Out of the multitude of IoT devices I have tested, the Ring doorbell remains one of the most useful. Whether you are at home or away, the doorbell will alert you through your mobile device when motion is detected or visitors are at your door. You can then communicate directly with visitors, speaking to them through an inbuilt microphone, as well as capture video footage if your visitors are of the kind you do not want prowling close to your home.
Kuri is an IoT device for those willing to splurge out. The cute mobile robot, complete with microphone, hands-free command features, camera, speakers, and mapping sensors has been designed to wander around the house, being present as an assistant and a means to access the web, audiobooks, music subscriptions, and more. This robot may also appeal to families as Kuri can be set to automatically take pictures and footage of the chaos of daily life.
Belkin's Wemo range is a solid option for those interested in home automation. Light switches, plug outlets, dimmers, and home security systems all fall under the umbrella and are an affordable way to introduce automatic controls into the home.
For those looking to upgrade from standard, harsh home lighting, the Philips Hue smart lighting range is worth consideration. The range includes both white and color lighting options which can be controlled remotely for a variety of hues and brightness levels, as well as connected to smart home hub systems such as the Amazon Echo.
Nanoleaf light panels are not practical but they sure are fun. Great as a centerpiece for a wall, these lighting panels are controllable through a connected mobile device to set color scenes, beat along to music, and more.
See also: ZDNet review
BenjiLock is IoT's answer to the traditional padlock.

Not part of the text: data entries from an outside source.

/-- TEMPO against SYSTEM and CUE (Table 2.6, R21). -/
def tempoRefs (t : State) (e : Elem) : Bool :=
  let follow := t.tieRole == 2
  let uses (k : Nat) : Bool := e.u8 8 == k || (follow && e.u8 9 == k)
  (e.u8 8 != 4 || follow) && (follow || e.u8 9 == 0) &&
    (if uses 1 then decide (16 ≤ e.u32 16) else e.u8 10 == 0 && !bit 0 (e.u8 11) && e.u32 16 == 0) &&
    (uses 2 || !bit 1 (e.u8 11)) &&
    (if uses 3 then (match t.systemCue (e.u8 12) with | some c => cueMode c == 1 | none => false) else e.u8 12 == 0) &&
    (if uses 0 then decide (e.u32 20 ≤ e.u32 28) && e.u32 28 % 4 == 0 else e.u32 28 == 0)

/-- The populated LPDDR5 range of a SYSTEM record (R54). -/
def State.lpddrEnd (t : State) : Nat :=
  let full := 2 * t.sysByte 8 * 1073741824
  0x1000000000 + (if t.sysByte 9 = 1 then full / 8 * 7 else full)

/-- GRANT: each extent lies in one range (R54). -/
def grantRefs (t : State) (e : Elem) : Bool :=
  (grantExtents e).all fun x => decide (x.1 + x.2 ≤ 0x1000000) ||
    (decide (0x2000000000 ≤ x.1) && decide (x.1 + x.2 ≤ 0x3000000000)) ||
    (decide (0x1000000000 ≤ x.1) && decide (x.1 + x.2 ≤ t.lpddrEnd))

/-- Does a link exist on a port? -/
def State.linkExists (t : State) (p k : Nat) : Bool :=
  match t.elem 0x06 p with
  | some e => decide (k < linkCount (e.u8 8))
  | none => false

/-- The class of a pipe: that of its first stream (Table 8.1). -/
def State.pipeClass (t : State) (e : Elem) : Nat :=
  match t.elem 0x08 (e.u16 12) with
  | some x => dtClass (x.u8 11)
  | none => 0

/-- A stream merged away: STREAM[1] to STREAM[MERGE - 1] of a pipe (R200). -/
def State.mergedAway (t : State) (i : Nat) : Bool :=
  (t.elems 0x09).any fun e => (List.range (pipeMerge e)).any fun k => k != 0 && e.u16 (12 + 2 * k) == i

/-- The stream of a pipe against the pipe (R58, R200). -/
def pipeStreamOk (t : State) (e : Elem) (k i : Nat) : Bool :=
  match t.elem 0x08 i, t.elem 0x08 (e.u16 12) with
  | some x, some x0 =>
    let cls := t.pipeClass e
    x.u8 16 == e.id && dtClass (x.u8 11) == cls &&
      (decide (pipeMerge e ≤ k) || (streamWidth x == streamWidth x0 && streamHeight x == streamHeight x0)) &&
      (cls != 0 || decide ((if e.u8 10 = 4 then 2 else 3) ≤ streamHeight x)) &&
      (e.u64 56 == 0 || (decide (streamWidth x ≤ (e.u16 64 - 1) * 2 ^ e.u8 68 + 1) &&
        decide (streamHeight x ≤ (e.u16 66 - 1) * 2 ^ e.u8 68 + 1)))
  | _, _ => false

/-- OUTFMT allowed for a pipe (Table 8.6). -/
def outfmtOk (cls cfa fmt : Nat) : Bool :=
  if fmt = 0 then cls == 0 else if fmt ≤ 2 then cls == 0 && cfa == 4 else cls != 0 || cfa != 4

/-- PIPE against streams and gain map (R57, R58, R200, R458). -/
def pipeRefs (t : State) (e : Elem) : Bool :=
  let l := pipeStreams e
  let cls := t.pipeClass e
  noPair (fun a b => a == b) l && ((List.range l.length).all fun k => pipeStreamOk t e k (e.u16 (12 + 2 * k))) &&
    ((t.elems 0x08).all fun x => x.u8 16 != e.id || l.contains x.id) && (cls == 0 || pipeMerge e == 1) &&
    outfmtOk cls (e.u8 10) (e.u8 11) && (cls == 0 || (e.zero 24 10 && e.u8 10 == 0 && e.u16 34 == 0 && e.u64 56 == 0)) &&
    (e.u64 56 != 2 ^ 64 - 1 || (List.range (e.u16 66)).all fun j => (t.elem 0x19 (512 * e.id + j)).isSome)

/-- DEFECTS (R59, R200). -/
def defectsRefs (t : State) (e : Elem) : Bool :=
  match t.elem 0x08 e.id, t.pipeOf e.id with
  | some x, some p => t.pipeClass p == 0 && !t.mergedAway e.id && (List.range (e.u16 8)).all fun k =>
      let w := e.u32 (12 + 4 * k)
      decide (fld 13 0 w < streamWidth x) && decide (fld 29 14 w < streamHeight x)
  | _, _ => false

/-- Columns a local member keeps of its line (R60). -/
def memberShare (t : State) (g : Elem) (k : Nat) : Nat :=
  match t.memberElem g k with
  | some x => streamWidth x - g.u16 (20 + 8 * k) - g.u16 (22 + 8 * k)
  | none => 0

/-- A local member of a group (R60, R200). -/
def memberRefs (t : State) (g : Elem) (k : Nat) : Bool :=
  match t.memberElem g k with
  | none => false
  | some x => (t.pipeOf x.id).isSome && !t.mergedAway x.id &&
      decide (g.u16 (20 + 8 * k) + g.u16 (22 + 8 * k) < streamWidth x) && streamHeight x == t.groupH g &&
      t.streamFmt x.id == t.groupFmt g

/-- The streams a group names, local and of the partner: its members' STREAM fields. -/
def groupStreams (g : Elem) : List Nat := (List.range (groupMembers g)).map fun k => memberField g k

/-- GROUP (R60, R200, R226). -/
def groupRefs (t : State) (g : Elem) : Bool :=
  let ks := List.range (groupMembers g)
  let loc := ks.filter fun k => !isPartner g k
  let partners := groupMembers g - loc.length
  let share := sumN (loc.map (memberShare t g))
  (loc.all (memberRefs t g)) && (partners == 0 || t.tieRole != 0) &&
    (if partners = 0 then g.u16 12 == share else decide (share + partners ≤ g.u16 12)) &&
    (t.elems 0x0C).all fun h => decide (g.id ≤ h.id) || (groupStreams h).all fun i => !(groupStreams g).contains i

/-- WINDOW (Table 2.18, R200, R226). -/
def windowRefs (t : State) (w : Elem) : Bool :=
  if w.u8 8 = 1 then
    match t.elem 0x0C (w.u16 10) with
    | some g => decide (winX w + winW w ≤ g.u16 12) && decide (winY w + winH w ≤ t.groupH g)
    | none => false
  else
    match t.elem 0x08 (w.u16 10) with
    | some x => (t.groupOf x.id).isNone && !t.mergedAway x.id && decide (winX w + winW w ≤ t.lineWidth x) &&
        decide (winY w + winH w ≤ streamHeight x)
    | none => false

/-- STATS (R240). -/
def statsRefs (t : State) (e : Elem) : Bool :=
  (t.pipeOf e.id).isSome && (e.u8 28 == 0xFF || match t.systemCue (e.u8 28) with | some c => cueMode c == 3 | none => false)

/-- The pixel format of a window (R234). -/
def State.winFmt (t : State) (w : Elem) : Nat :=
  if w.u8 8 = 1 then match t.elem 0x0C (w.u16 10) with | some g => t.groupFmt g | none => 0 else t.streamFmt (w.u16 10)

/-- SERVICE (R51, R253): its window is its own voice's, whichever other voice claims the same number (check 13). -/
def serviceRefs (t : State) (e : Elem) : Bool :=
  match t.voiceElem 0x0D e.voice (e.u16 10) with
  | none => false
  | some w => match svcKind e with
      | 0 => t.winFmt w != 0x80 && decide (e.u32 28 ≤ winW w * winH w)
      | 1 => t.winFmt w != 0x80 && decide (markW e + 2 * markR e ≤ winW w) && decide (markH e + 2 * markR e ≤ winH w)
      | _ => (t.elems 0x0F).all fun f => !(svcKind f == 2 && f.voice == e.voice && decide (f.id < e.id))

/-- The source of a DMA or FLOW record (R51, Table 2.19). -/
def sourceRefs (t : State) (v n : Nat) : Bool :=
  match fld 15 14 n with
  | 0 => (t.elems 0x0D).any fun w => w.voice == v && winProduct w == n % 256
  | 1 => (t.voiceElem 0x0F v (n % 256)).isSome
  | 2 => match t.elem 0x0E (n % 256) with | some e => e.u16 10 == v | none => false
  | _ => true

/-- DMA (R63). -/
def dmaRefs (t : State) (e : Elem) : Bool :=
  let dir (q : Nat) (toDev : Bool) : Bool := match t.voiceElem 0x05 e.voice q with
    | some x => bit 1 (x.u8 9) == toDev
    | none => false
  dir (dmaRingQ e) true && dir (dmaDoneQ e) false && sourceRefs t e.voice (e.u16 12)

/-- Does a NET record turn on the IP version of a flow (R308)? -/
def flowIp (e n : Elem) : Bool := (if e.u8 16 = 4 then n.u8 24 else n.u8 25) != 0

/-- FLOW (Table 2.22, R308). -/
def flowRefs (t : State) (e : Elem) : Bool :=
  sourceRefs t e.voice (e.u16 10) && (e.u32 44 != 0 || t.classOf e.voice == 2) &&
    (e.u16 42 == 0xFFFF || match t.voiceElem 0x11 e.voice (e.u16 42) with | some f => f.u8 8 != e.u8 8 | none => false) &&
    match t.elem 0x18 (e.u8 8) with
    | some n => flowIp e n
    | none => t.tieRole != 0

/-- BUNDLE (R51, Table 2.27). -/
def bundleRefs (t : State) (e : Elem) : Bool :=
  match t.elem 0x07 (e.u16 8) with
  | none => false
  | some x => x.u16 10 == e.voice && (List.range (e.u8 10)).all fun k =>
      (x.u8 12 != 1 || decide (e.u16 (16 + 8 * k) < 256)) && decide (e.u32 (20 + 8 * k) < 2 ^ (8 * x.u8 13))

/-- GMAP (R57). -/
def gmapRefs (t : State) (e : Elem) : Bool :=
  match t.elem 0x09 (e.id / 512) with
  | some p => p.u64 56 == 2 ^ 64 - 1 && decide (e.id % 512 < p.u16 66) && e.u16 8 == p.u16 64
  | none => false

/-- What a record's relations to others must meet. -/
def refsOk (t : State) (e : Elem) : Bool :=
  match e.typ with
  | 0x01 => systemRefs t e
  | 0x02 => tempoRefs t e
  | 0x03 => grantRefs t e
  | 0x06 => e.u8 14 == 0xFF || (t.systemCue (e.u8 14)).isSome
  | 0x07 => t.linkExists (e.id / 4) (e.id % 4)
  | 0x08 => t.linkExists (e.u8 8) (e.u8 9) && (e.u8 16 == 0xFF || (t.elem 0x09 (e.u8 16)).isSome)
  | 0x09 => pipeRefs t e
  | 0x0A => match t.elem 0x09 (e.id / 2) with | some p => e.id % 2 == 1 || t.pipeClass p == 0 | none => false
  | 0x0B => defectsRefs t e
  | 0x0C => groupRefs t e
  | 0x0D => windowRefs t e
  | 0x0E => statsRefs t e
  | 0x0F => serviceRefs t e
  | 0x10 => dmaRefs t e
  | 0x11 => flowRefs t e
  | 0x12 => (cueMode e != 2 || match t.elem 0x02 0 with | some p => decide (cueOffset e + cueWidth e + 8 ≤ p.u32 20) | none => true) &&
      (cueMode e != 3 || (t.elems 0x0E).any fun x => x.u8 28 == e.id)
  | 0x16 => bundleRefs t e
  | 0x19 => gmapRefs t e
  | _ => true

/-- The records that break a rule jointly with a record, where they may lie above it in the score (R75): the cue whose CMODE
is not the one that TEMPO.CUE or LOCK_CUE needs, and a flow's FALLBACK on the same uplink or NET record without its IP
version. Of the other rules that relate two records the one judged is the higher one already. -/
def jointWith (t : State) (e : Elem) : List Elem :=
  let cue (k mode : Nat) : List Elem := (t.systemCue k).toList.filter fun c => cueMode c != mode
  match e.typ with
  | 0x02 => if e.u8 8 = 3 ∨ (t.tieRole = 2 ∧ e.u8 9 = 3) then cue (e.u8 12) 1 else []
  | 0x0E => cue (e.u8 28) 3
  | 0x11 => ((t.voiceElem 0x11 e.voice (e.u16 42)).toList.filter fun f => f.u8 8 == e.u8 8) ++
      (t.elem 0x18 (e.u8 8)).toList.filter fun n => !flowIp e n
  | _ => []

The device is a simple, standard padlock made of stainless steel which can be opened with a key -- but it also includes biometric technology which allows users to open the padlock with their fingerprint.
The Logitech Harmony elite universal remote is an interesting addition to your smart home. The remote, equipped with a touchscreen and LED lighting, can be programmed to control a vast array of connected devices.
Footbot's air quality monitor is an elegant, small device which monitors your home's air quality, including levels of C02, temperature, and humidity.
The wireless gadget connects to your mobile device via an app to provide this information to users and can also be connected to other devices to automatically improve the quality of the air in your home environment.
Amazon's August smart lock, third generation, is a device designed as an alternative to traditional door locking mechanisms. You can grant access to others for limited amounts of time through the Amazon Echo or your mobile device, track activity near your door remotely, and you can fall back to your existing keys if you wish.
U by Moen is a smart, connected shower which can not only be controlled manually but by your voice or mobile device.
The smart shower includes temperature controls, scheduling, a timer to prevent users wasting time -- or money -- in the morning, as well as mobile device notifications to let you know when your shower is warm and ready for you.
Keen gardeners may enjoy the Rachio 3, IoT's answer to outside management. The smart sprinkler system can be used to automatically regulate and water your lawn, while an accompanying app can help users set up schedules and monitor water usage.
Not every smart home gadget needs all the bells and whistles, and the strength of this product is in the basics -- a wireless speaker with a strong Bluetooth connection.
Xoopar's cute robot-esque speakers, which come in a range of sizes, have audio power beyond their size. The quality is clear and crisp and there is enough volume to fill a room easily. Those who particularly enjoy bass may find the Boy range appealing.
You hook up the wireless speaker to a laptop, iPhone, Android smartphone or tablet via Bluetooth and it's that simple. On a single charge, expect up to eight hours of playback.
The Amazon Echo smart speaker, connected to the Alexa voice assistant, is a good choice as the hub for your smart home. The speaker can be given "skills" to access content such as music subscriptions, radio, news, and local services -- and the Echo ecosystem for smart home devices is expanding daily. You can control a range of devices at present including Belkin devices, Philips Hue lighting, SmartThings, and many more.
Google Home is another smart speaker and smart home device controller. Google Home links to the Google Assistant for voice-based searches and commands as well as IoT device controls and has access to subscription services including Spotify and Netflix.
The Nest learning thermostat is an intuitive way to control the temperature in your home. The thermostat can be remotely controlled through a mobile device, but its true strength lies in learning what your temperature preferences are -- automatically working to keep to your preferences whilst at the same time, saving you money.
Another produce from Nest is the Cam, an indoor security system which has proven popular. The Nest Cam Indoor records activity in your home in 1080p HD and users can access real-time footage remotely at any time. The night vision is good and the device is likely to appeal to those who frequently spend time away from home.
The original point of smart home devices was to make daily life easier and more convenient -- so why not use a robot vacuum? The RoboVac 11, especially useful for pet owners, uses infrared sensors to map its environment and avoid obstacles and is also able to automatically return to its charging base when required. However, as the owner of one myself, these devices, in general, are not suitable for shaggy rugs or carpets with long fibers.